At a loss, Ash deliberates on what to do after caring for Eiji. Eiji, more cheerful than one really has the right to be after being shot, invites Ash to come back to Japan with him. Ash is still frantic, but can’t not be warmed by Best Boy as Eiji tells him about his countryside hometown and the 8 million gods of Japan. When Eiji is finally asleep, Ash kneels at his bed and vows to protect Eiji from harm. The next morning, Eiji catches fever from his gunshot wound. Ash leaves, though Eiji senses he is hiding something. This time, it’s Eiji who prays for Ash to be safe.
Since I guess hauling ass across an ocean with Eiji over his shoulder is not feasible, Ash proceeds to an abandoned warehouse for the meeting where everything is about to go wrong. The current trifecta of villains is there: Blanca, Yut-Lung, and Dino Golzine himself, as well as a bunch of Dino’s armed goons. But they can’t snag Ash right there and then, they still need (what’s left of) Professor Dawson and Ash’s Banana Fish documentation, both of which Ash stashed around New York City.
Yut-Lung tries to shake Ash’s resolve by handing him a gun and telling him to shoot himself in the head if he wants Eiji to live. Ash takes it and shoots without hesitation, though the gun isn’t loaded. This leaves a nasty crack in Yut-Lung’s facade. After some coaxing from Blanca, Yut-Lung spits out the real terms: Ash will bring them Dawson and his Banana Fish evidence, then turn himself in to Dino, who plans to enslave Ash as a prostitute again.
Ash accepts, but demands the chance to punch Blanca in the face. Everyone agrees that’s reasonable. With Dino’s permission, Blanca proceeds to utterly destroy Ash – not even Ash’s glorious roundhouse kicks can nick his HP. When Ash is beaten on the ground, Blanca asks for a moment to speak to him privately, so the rest of the nefarious entourage exits. Blanca encourages Ash to just give in to Dino, where one day he could have power again. Ash tells him to go fuck himself and begs Blanca not to hurt Eiji. Blanca realizes Ash took the beating just to buy this moment of desperate humility, but refuses to make that vow.
Throwing in the towel, Ash re-abducts Professor Dawson (murdering a few security guards along the way) and even points a gun at Max in order to get his Banana Fish research back. Eiji, sensing something amiss, runs out to find Ash, but is too late to stop Ash from surrendering himself to Dino.
VILLAINS: ON BLANCA
Fuck you, Blanca!
Moving on.
VILLAINS: ON YUT-LUNG
Yut-Lung is being a little bitch. There, I said it. Fuck you, Yut-Lung, for exposing Eiji as Ash’s weak point to Dino and being an all around brat this episode.
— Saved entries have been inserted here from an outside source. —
/-- SCHEDULER_PICK at a port (R223, R226, R227). -/
def schedule (n : Nat) (s : State) : State :=
  let p := portOf s n
  if !p.link || p.isolated then discardPort n s
  else
    let s := dropLatePort n s
    if p.paused || p.sending.isSome || !portExists s n then s
    else match pickQueue s n with | some q => startFrame n q s | none => s

/-- SCHEDULER_PICK (R223). -/
def execSchedulerPick (port : Fin 64) (s : State) : Host.Outcome State Fault Refusal :=
  .next (schedule port.val s)

/-- A frame has been read into the port and has left it: its cells are free together, and it counts as sent (R217,
R231). (DESIGN CHOICE, log entry 191.) -/
def endFrame (n : Nat) (s : State) : State :=
  let p := portOf s n
  match p.sending with
  | none => s
  | some (q, f) =>
    let s := sendWire n (wireFrame f.data) (putPort s n { p with sending := none })
    let s := countPort n (fun c => { c with
      txFrames := sat48 c.txFrames 1, txBytes := sat32 c.txBytes (f.bytes + 4) }) s
    let s := countQueue q (fun c => { c with framesOut := sat48 c.framesOut 1 }) s
    let pool := s.pkt.pool
    retryAll (discardCells q f (putPool s { pool with inFlight := pool.inFlight - f.cells }))

/-- FRAME_TX_COMPLETE (R231). -/
def execFrameTxComplete (port : Fin 64) (s : State) : Host.Outcome State Fault Refusal :=
  .next (endFrame port.val s)

end Sys2Proof.Machine
end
I’ve been your fan this whole time, I’ve forgiven your moping and whinging. I actually like you best when you’re being a vicious cutthroat asshole. But after everything, Yut-Lung is just a hormonal 16-year-old with a nice vocabulary and abandonment issues.
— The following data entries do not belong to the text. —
-- ==== Sys2Proof/Machine/FabricLink.lean ====
section
/-! DEFINITION. FabricLink.lean: the fabric lane events (R52 to R64, R75 to R104) and FABRIC_MAP,
FABRIC_PLANE_PAIR and FABRIC_STATUS. -/

namespace Sys2Proof.Machine

/-! ## Hunting and verifying (R60, R62, R63) -/

/-- Read a CAPABILITY block outside LOCKED (R63, R78). (DEDUCED, log entry 160.) -/
def readCapability (f : Nat) (b : Block) (s : State) : State :=
  if headerType b.header = 4 ∧ !isIdleSlot (headerSlot b.header) then
    let w := natOfBits (b.payload.take 64)
    let v := laneOf s f
    let pass := w / 256 % 2 == 1 && w / 512 % 2 == 1 && w / 16 % 16 == v.rate
    putLane s f { v with partnerCeiling := some (min (w % 16) 3), partnerPass := v.partnerPass || pass }
  else s

/-- The agreed ceiling (R63). -/
def agreedCeiling (s : State) (f : Nat) : Nat :=
  min (laneCfg s f).rate ((laneOf s f).partnerCeiling.getD 0)

/-- FB_BASE ends once it is locked and knows the partner's ceiling (R62). -/
def leaveBase (f : Nat) (s : State) : State :=
  let v := laneOf s f
  if v.state = .fbBase ∧ v.goodRun = 9 ∧ v.partnerCeiling.isSome then
    if 0 < agreedCeiling s f then
      putLane s f { v with state := .fbCheck, goodRun := 0, lastPassed := 0, stageWaiting := true, partnerPass := false }
    else putLane s f { v with state := .hunt, goodRun := 0, rate := 0 }
  else s

/-- A hunting receiver meets a slot as it sees it (R50, R60). -/
def huntSlot (f : Nat) (r : RxSlot) (s : State) : State :=
  let v := laneOf s f
  match seedOf r with
  | none => s
  | some (k, inv) =>
    putLane s f { v with
      rxKey := k, goodRun := 1, polarityAuto := xor v.polarityAuto inv, rxOver := false
      state := if v.state = .hunt then .verify else v.state }

/-- A verifying receiver meets a slot (R60, R62). `goodRun` is 1 after the seed. (DEDUCED, log entry 181.) -/
def verifySlot (f : Nat) (r : RxSlot) (s : State) : State :=
  let v := laneOf s f
  let (b, k) := readBlock r v.rxOver v.rxKey
  let s := if b.violations = 0 then s
    else countLane f (fun c => { c with stuffViol := sat32 c.stuffViol b.violations }) s
  let v : Lane := { laneOf s f with rxOver := decide (128 < b.stuffs) }
  if b.good then
    let s := readCapability f b (putLane s f { v with rxKey := k, goodRun := min 9 (v.goodRun + 1) })
    if v.goodRun = 8 ∧ v.state = .verify then enterLocked f s else leaveBase f s
  else
    putLane s f { v with rxKey := k, goodRun := 0, state := if v.state = .verify then .hunt else v.state }

/-! ## LOCKED: position and content (R61, R71, R82, R104) -/

/-- The idle-block measurement (R71): a good block stands in the slot that its header names, any other where
it is predicted. -/
def measureIdle (f : Nat) (b : Block) (predicted : Option (Nat × Nat)) (s : State) : State :=
  let inIdle := (if b.good then isIdleSlot (headerSlot b.header)
      else match predicted with | some p => isIdleSlot p.1 | none => false) || headerType b.header == 0
  if b.comma && b.full && inIdle then
    let n := payloadErrors b
    countLane f (fun c =>
      if 64 < n then { c with idleSlips := sat32 c.idleSlips 1 }
      else
        let (x, y) := addPair c.idleBits c.idleErrors 8192 n
        { c with idleBits := x, idleErrors := y }) s
  else s

/-- A container slot's block, or its loss, at lane f: merged where the lane is in a pair.
(DEDUCED, log entry 34.) -/
def containerSlot (f slot cal : Nat) (b : Block) (good : Bool) (s : State) : State :=
  let words := bitWords 128 b.payload
  match pairWith s f with
  | none => useSlot f (laneOf s f).rate slot (if good then some words else none) s
  | some (k, a, x) =>
    mergeCopy k a x f b.stuffs
      { slot := slot, cal := cal, crc := b.crc, words := words
        good := good && headerPaired b.header && containersAt (laneOf s f).rate != 0 } s

/-- A good block at its place in the calendar (R77, R82, R104). A lane without containers has no words to lose.
(DEDUCED, log entry 34.) -/
def placedBlock (f slot cal : Nat) (b : Block) (s : State) : State :=
  let t := headerType b.header
  let s := if headerReserved b.header = 0 then s
    else violate f (fun c => { c with hdrRsvd := sat32 c.hdrRsvd 1 }) s
  let lose := fun (s : State) => if isContainerSlot slot then containerSlot f slot cal b false s else s
  if 5 ≤ t then lose (violate f (fun c => { c with unknownType := sat32 c.unknownType 1 }) s)
  else if isContainerSlot slot then
    if t = 1 then containerSlot f slot cal b true s
    else if t = 0 ∧ laneContainers s f = 0 then lose s
    else lose (violate f (fun c => { c with calViol := sat32 c.calViol 1 }) s)
  else if t = 0 then s
  else if isMessageSlot slot && t = 2 then receiveMessage f (bitWords 128 b.payload) s
  else if isMessageSlot slot && t = 3 then receiveControl f ((bitWords 1 b.payload).headD 0) s
  else violate f (fun c => { c with calViol := sat32 c.calViol 1 }) s

/-- A container slot that lane f never brought: lost, unless the other lane of its pair brings a copy (R82,
R96). -/
def missSlot (f slot : Nat) (s : State) : State :=
  let rate := (laneOf s f).rate
  match pairWith s f with
  | none => useSlot f rate slot none s
  | some (k, a, b) =>
    if (pairOf s k).schedule.isSome || laneLocked s (if f = a then b else a) then s
    else releaseSlot k a rate slot none none s

/-- Lose the container slots from a position on, n slots long (R82). (DEDUCED, log entry 163.) -/
def loseSlots (f : Nat) : Nat → (Nat × Nat) → State → State
  | 0, _, s => s
  | n + 1, p, s => loseSlots f n (nextSlot p) (if isContainerSlot p.1 then missSlot f p.1 s else s)

/-- Set the expected and the candidate position of a link. -/
def setPos (f : Nat) (pos cand : Option (Nat × Nat)) (s : State) : State :=
  putLink s f { linkOf s f with rxPos := pos, rxCandidate := cand }

/-- The stuff lag of the partner after a block (R58): its excess over 128 stuff bits, rounded up to even.
(DEDUCED, log entry 159.) -/
def noteLag (f stuffs : Nat) (s : State) : State :=
  if 128 < stuffs then
    let l := linkOf s f
    putLink s f { l with rxLong := true, rxLag := l.rxLag + slotExcess stuffs }
  else s

/-- An idle or message slot ends the search for an omitted one; a step over it takes one slot off the
partner's lag (R58, R82). -/
def noteOmission (f : Nat) (here : Nat × Nat) (stepped : Bool) (s : State) : State :=
  let l := linkOf s f
  if stepped then putLink s f { l with rxLong := false, rxLag := l.rxLag - 8432 }
  else if isContainerSlot here.1 then s
  else putLink s f { l with rxLong := false }

/-- A block of a lane in LOCKED meets the calendar (R82). A slot may have been omitted since the last idle or
message slot where a block with more than 128 stuff bits has come (R58). -/
def calendarBlock (f : Nat) (b : Block) (s : State) : State :=
  let here := (headerSlot b.header, headerCal b.header)
  let l := linkOf s f
  let use := fun (stepped : Bool) (s : State) =>
    placedBlock f here.1 here.2 b (noteOmission f here stepped (setPos f (some (nextSlot here)) none s))
  match l.rxPos with
  | none => if b.good && here.1 < 768 then use false s else s
  | some p =>
    if !b.good then
      let s := setPos f (some (nextSlot p)) none s
      if isContainerSlot p.1 then containerSlot f p.1 p.2 b false s else s
    else if here = p then use false s
    else if l.rxLong && !isContainerSlot p.1 && here = nextSlot p then use true s
    else
      let s := violate f (fun c => { c with slotJump := sat32 c.slotJump 1 }) s
      if l.rxCandidate = some here then use false (loseSlots f (slotsBetween p here) p s)
      else
        let s := setPos f (some (nextSlot p)) (if here.1 < 768 then some (nextSlot here) else none) s
        if isContainerSlot p.1 then containerSlot f p.1 p.2 b false s else s

/-- A receiver in LOCKED meets a slot (R61). -/
def lockedSlot (f : Nat) (r : RxSlot) (s : State) : State :=
  let v := laneOf s f
  let (b, k) := readBlock r v.rxOver v.rxKey
  let good := b.good
  let recent := (good :: v.recent).take 64
  let s := putLane s f { v with rxKey := k, recent := recent, rxOver := decide (128 < b.stuffs) }
  let s := countLane f (fun c =>
    { c with
      blocksGood := sat48 c.blocksGood (bit good)
      blocksBad := sat48 c.blocksBad (bit (!good))
      commaMiss := sat32 c.commaMiss (bit (!b.comma))
      stuffViol := sat32 c.stuffViol b.violations }) s
  let s := measureIdle f b (linkOf s f).rxPos s
  if 4 ≤ (recent.filter (fun g => !g)).length then
    let s := countLane f (fun c => { c with lockLoss := sat32 c.lockLoss 1 }) s
    raiseLane (laneFault f) (leaveLock f .hunt s)
  else noteLag f b.stuffs (calendarBlock f b s)

/-- FABRIC_BLOCK_RX: a block slot reaches the receiver of a fabric lane (R52 to R104). -/
def execFabricBlockRx (lane : Fin 256) (slot : RxSlot) (s : State) : Host.Outcome State Fault Refusal :=
  let f := lane.val
  let v := laneOf s f
  let r := seenSlot (rxInverts s f) slot
  let s := match v.state with
    | .locked => lockedSlot f r s
    | .hunt | .verify | .fbBase | .fbVerdict => if v.goodRun = 0 then huntSlot f r s else verifySlot f r s
    | _ => s
  .next (if slot.overflow && laneMode s f != 0 && v.state != .down then fifoOverflow f s else s)

/-! ## Transmitting (R52 to R58, R75 to R79) -/

/-- The payload word of a CAPABILITY block (R63). -/
def capabilityWord (s : State) (f : Nat) : Word64 :=
  let v := laneOf s f
  let verdict := v.state == .fbVerdict
  BitVec.ofNat 64 ((laneCfg s f).rate + (if verdict then v.rate else 0) * 16 + bit verdict * 256
    + bit (verdict && v.ownPass) * 512 + v.attempts % 65536 * 65536)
Here’s something I’ve noticed about the majority of the cast: it consists of people who either want to possess Ash, or look up to him – however begrudgingly, and Yut-Lung falls neatly into the second category. Yut-Lung really isn’t Ash’s equal by any stretch, and he seems even less in control the tighter he seizes power. I get the sense I’ve been fundamentally misreading Yut-Lung as a character by waiting for him to rock the game board. Despite his lofty introduction, he’s immature and anxious, not a cool-headed Prince of Darkness.
It falls down to his motivation for siding against Ash, with whom he should have held no personal quarrel: the reason he resents Ash truly is nothing more than the special relationship he shares with Eiji. Yut-Lung’s an outsider, and can’t understand Ash on any level that isn’t among the survivalist traits they share. But at the same time, he’s drawn to Ash, both helplessly concerned for him and determined to discredit his feelings for Eiji, thereby validating himself.
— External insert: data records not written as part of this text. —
/-! ## RESTATE_COMMIT -/

/-- Every destination that the restate names is of an enabled family under the restated settings. -/
def familiesOn (t : State) (x : Stated) : Bool :=
  let on := fun (pl : Place) => match placeFamilyOf t pl with | some f => familyOn t f | none => true
  x.picks.all (fun w => on w.place && familyOn t w.family) && x.prots.all (fun w => on (.video, w.dest))
    && x.dests.all (fun e => on (.video, e.1)) && x.locks.all (fun e => on e.1)

/-- DEDUCED, log entry 156. -/
def checksRestateCommit (p : Packet) (s : State) : Check :=
  firstFail [
    need (decide (p.family.toNat ≤ 3)) badHeader,
    targetN s p p.family.toNat,
    need (restating s (sess p)) (conflict 0),
    need (familyOn s p.family.toNat) (conflict 0),
    match s.mtx.restate with
    | some r =>
      let t := restatedView s p r
      let x := statedOf t r
      firstFail [need (familiesOn t x) (conflict 0), checksSettings s x]
    | none => none]

/-- Entries for later hangs, HELD included, on a named destination are unstaged; the units that lost any. -/
def unstageLater (s0 : State) (p : Packet) (x : Stated) (s : State) : State × List Place :=
  x.units.foldl (fun (s, us) u =>
    let pl := u.1
    let test := fun (e : Entry) => match e.aim with
      | .held _ => true
      | .hang h => later h (commitHangOf s0 p e.family)
    if (destOf s pl.1 pl.2).staged.any test then (unstageWhere pl.1 pl.2 test s, us ++ [u.2]) else (s, us)) (s, [])

/-- A hang of another family in the header's: the one in progress at its ref. (DEDUCED, log entry 55.) -/
def inFamily (s : State) (fam : Nat) (g : Nat) (h : Word) : Word :=
  if g = fam then h
  else
    let f := familyOf s fam
    f.hang + BitVec.ofInt 32 ((refRoot s g h - f.boundary) / periodRoot (familyRate s fam))

/-- First and last hang used, in the header's family (R178). (DEDUCED, log entry 55.) -/
def usedIn (s : State) (fam : Nat) (dflt : Word) (used : List (Nat × Word × Word)) : Word × Word :=
  let all := used.map (fun u => (inFamily s fam u.1 u.2.1, inFamily s fam u.1 u.2.2))
  match all with
  | [] => (dflt, dflt)
  | u :: r => r.foldl (fun m v => (if later m.1 v.1 then v.1 else m.1, if later v.2 m.2 then v.2 else m.2)) u

/-- Units of settings that unstage entries (R167, R178). -/
def prepareSettings (sets : List (Nat × Option Place × SettingChange)) (s : State) : State × List Place :=
  sets.foldl (fun (s, us) e =>
    let t := prepareSetting e.2.2 s
    if (allEntries t).length < (allEntries s).length then (t, us ++ e.2.1.toList) else (t, us)) (s, [])

/-- The takes are those that the destinations need once the restated settings have unstaged their entries (R167, R177).
(DEDUCED, log entry 55.) -/
def effectRestateCommit (h : Reply) (p : Packet) (s : State) : State × Option Answer :=
  match s.mtx.restate with
  | none => (s, some (conflict 0))
  | some r =>
    let fam := p.family.toNat
    let t := restatedView s p r
    let x := statedOf t r
    let c := commitHang s p
    let sets := settingDiffs s t p x
    let cmd := s.mtx.nextCmd
    let s0 := s
    let s := { s with mtx := { s.mtx with nextCmd := cmd + 1, restate := none } }
    let (s, lost) := unstageLater s0 p x s
    let (s, more) := prepareSettings sets s
    let takes := takeDiffs s t p x
    let s := { s with mtx := { s.mtx with
        settings := s.mtx.settings ++ sets.map (fun e =>
          { family := e.1, hang := commitHangOf s0 p e.1, cmd := cmd, change := e.2.2 }) } }
    let (s, used, gone) := stageDiffs p cmd c.2 (commitHangOf s0 p) takes s
    let lost := lost ++ more ++ gone
    let differ := (takes.map (fun d => d.unit) ++ sets.filterMap (fun e => e.2.1)).dedup
    let named := (x.units.map (fun u => u.2)).dedup
    let (first, last) := usedIn s0 fam c.1
      (sets.map (fun e => (e.1, commitHangOf s0 p e.1, commitHangOf s0 p e.1)) ++ used)
    let results := leBytes 4 differ.length ++ leBytes 4 (named.filter (fun u => !differ.contains u)).length
      ++ leBytes 4 lost.dedup.length ++ leBytes 4 first.toNat ++ leBytes 4 last.toNat
    let ans : Answer :=
      { status := if c.2 then 0x0101 else 0, hang := first, family := fam, results := results }
    let empty := takes.isEmpty && sets.isEmpty
    let owed : Owed :=
      { cmd := cmd, reply := { firstReply h ans with hang := last, family := fam, results := [] }
        fixed := true, hung := empty }
    let s := if notifyHung p then { s with mtx := { s.mtx with owed := s.mtx.owed ++ [owed] } } else s
    (s, some ans)

/-- RESTATE_COMMIT (R177, R178). A commit that stages nothing completes at once. -/
def specRestateCommit : OpSpec :=
  { code := 0x0005, cls := 1, lengthOk := fixedLength 0, checks := checksRestateCommit
    effect := effectRestateCommit }

/-- RESTATE_COMMIT (R177, R178): completions that are due follow its reply. -/
def execRestateCommit (p : Packet) (s : State) : Host.Outcome State Fault Refusal :=
  .next (sendDue (runHost specRestateCommit p s))

end Sys2Proof.Machine
end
Of course, Yut-Lung’s most noteworthy attribute is that he isn’t irredeemable. When approached with cruelty, he feels empathy – which he has demonstrated several times for Ash. Perhaps it isn’t Yut-Lung’s evil traits that will change the story, but his empathy. He’s a smart kid, at least by the books, so if nothing else, he really should know better than to trust Dino.
VILLAINS: OKAY, A LITTLE MORE ON BLANCA
I’ll acquiesce, he has charm and is immediately a solid presence in this series. It was fucking awesome in the most masochistic way to see him pummel Ash, who has been overpowered and virtually unbeatable for 17 episodes. Ash is on edge the moment Blanca’s presence is suggested, and once confirmed, Ash clocks out for his own game over: even though Eiji is, for once, not in any way kidnapped, the knowledge that Blanca is simply targeting him precipitates Ash’s immediate surrender. Blanca is fascinating and frightening, and immediately filled a gap within the show’s already full cast of villains.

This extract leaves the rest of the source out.